→ **PROMPT**
Type out the records that follow, exactly as given.

→ **TASK INPUT**
-- ==== Sys2Proof/Laws/Knot.lean ====
section
/-! SUPPORT. Laws/Knot.lean: a knot without waiters wakes nobody; a store to a knot leaves the cores. -/
namespace Sys2Proof.Machine

theorem updWhere_none {α : Type} (p : α → Bool) (f : α → α) (l : List α) (h : ∀ x ∈ l, p x = false) : updWhere p f l = l := by
  unfold updWhere
  rw [List.map_congr_left (g := fun x => x)]
  · simp
  · intro x hx; rw [h x hx]; rfl

/-- With no registered waiter nothing wakes. -/
theorem knotWake_none {pl : Place} {s : State} (h : hasWaiters pl s = false) (w : W64) (p : Bool) : knotWake pl w p s = s := by
  unfold hasWaiters at h
  rw [Bool.or_eq_false_iff] at h
  obtain ⟨h1, h2⟩ := h
  unfold knotWake
  have e : s.ex.waiters.filter (·.k == pl) = [] := by
    rw [List.filter_eq_nil_iff]; intro x hx; simpa using List.any_eq_false.mp h1 x hx
  rw [e]
  simp only [List.foldl_nil]
  have none' : ∀ x ∈ s.ex.groups, (waitsOn pl x && !isParked s x.blk) = false := fun x hx => by
    have := List.any_eq_false.mp h2 x hx
    simp at this; simp [this]
  have c : s.ex.groups.filter (fun g => waitsOn pl g && !isParked s g.blk && (kwaitEval s w p g).wait == .ready) = [] := by
    rw [List.filter_eq_nil_iff]; intro x hx; rw [none' x hx]; simp
  rw [c]
  have k : ∀ g : Group → Group, updWhere (fun g => waitsOn pl g && !isParked s g.blk) g s.ex.groups = s.ex.groups := fun g => updWhere_none _ _ _ none'
  exact congrArg (fun v => { s with ex := { s.ex with groups := v } }) (k _)

theorem lt63 (v : W64) (h : bit v 63 = false) : v.toNat < 2 ^ (62 + 1 - 0) := by
  have h64 : v.toNat < 2 ^ 64 := v.isLt
  unfold bit at h
  rw [Nat.testBit_eq_decide_div_mod_eq] at h
  simp at h
  omega

theorem knotStore_ex (fn : Nat) (pl : Place) (z : W64) (s : State) : (knotStore fn pl z s).ex = s.ex := (writePlace_memOnly ..).ex

theorem braidKnot_memOnly {s t : State} (h : MemOnly s t) (pl : Place) : braidKnot t pl = braidKnot s pl := by
  have e : knotFrame t = knotFrame s := by unfold knotFrame; rw [h]
  unfold braidKnot; rw [e]

/-- What the device's own reads of Peat find touches memory and the host interface alone. -/
theorem noteWord_memOnly (a : Nat) (s : State) : MemOnly s (noteWord a s) := eccNote_memOnly ..
theorem noteKnot_memOnly (b off : Nat) (s : State) : MemOnly s (noteKnot b off s) := by
  unfold noteKnot; split
  · exact noteWord_memOnly ..
  · rfl

end Sys2Proof.Machine
end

→ **OUTPUT OF THE TASK**
-- ==== Sys2Proof/Laws/Knot.lean ====
section
/-! SUPPORT. Laws/Knot.lean: a knot without waiters wakes nobody; a store to a knot leaves the cores. -/
namespace Sys2Proof.Machine

theorem updWhere_none {α : Type} (p : α → Bool) (f : α → α) (l : List α) (h : ∀ x ∈ l, p x = false) : updWhere p f l = l := by
  unfold updWhere
  rw [List.map_congr_left (g := fun x => x)]
  · simp
  · intro x hx; rw [h x hx]; rfl

/-- With no registered waiter nothing wakes. -/
theorem knotWake_none {pl : Place} {s : State} (h : hasWaiters pl s = false) (w : W64) (p : Bool) : knotWake pl w p s = s := by
  unfold hasWaiters at h
  rw [Bool.or_eq_false_iff] at h
  obtain ⟨h1, h2⟩ := h
  unfold knotWake
  have e : s.ex.waiters.filter (·.k == pl) = [] := by
    rw [List.filter_eq_nil_iff]; intro x hx; simpa using List.any_eq_false.mp h1 x hx
  rw [e]
  simp only [List.foldl_nil]
  have none' : ∀ x ∈ s.ex.groups, (waitsOn pl x && !isParked s x.blk) = false := fun x hx => by
    have := List.any_eq_false.mp h2 x hx
    simp at this; simp [this]
  have c : s.ex.groups.filter (fun g => waitsOn pl g && !isParked s g.blk && (kwaitEval s w p g).wait == .ready) = [] := by
    rw [List.filter_eq_nil_iff]; intro x hx; rw [none' x hx]; simp
  rw [c]
  have k : ∀ g : Group → Group, updWhere (fun g => waitsOn pl g && !isParked s g.blk) g s.ex.groups = s.ex.groups := fun g => updWhere_none _ _ _ none'
  exact congrArg (fun v => { s with ex := { s.ex with groups := v } }) (k _)

theorem lt63 (v : W64) (h : bit v 63 = false) : v.toNat < 2 ^ (62 + 1 - 0) := by
  have h64 : v.toNat < 2 ^ 64 := v.isLt
  unfold bit at h
  rw [Nat.testBit_eq_decide_div_mod_eq] at h
  simp at h
  omega

theorem knotStore_ex (fn : Nat) (pl : Place) (z : W64) (s : State) : (knotStore fn pl z s).ex = s.ex := (writePlace_memOnly ..).ex

theorem braidKnot_memOnly {s t : State} (h : MemOnly s t) (pl : Place) : braidKnot t pl = braidKnot s pl := by
  have e : knotFrame t = knotFrame s := by unfold knotFrame; rw [h]
  unfold braidKnot; rw [e]

/-- What the device's own reads of Peat find touches memory and the host interface alone. -/
theorem noteWord_memOnly (a : Nat) (s : State) : MemOnly s (noteWord a s) := eccNote_memOnly ..
theorem noteKnot_memOnly (b off : Nat) (s : State) : MemOnly s (noteKnot b off s) := by
  unfold noteKnot; split
  · exact noteWord_memOnly ..
  · rfl

end Sys2Proof.Machine
end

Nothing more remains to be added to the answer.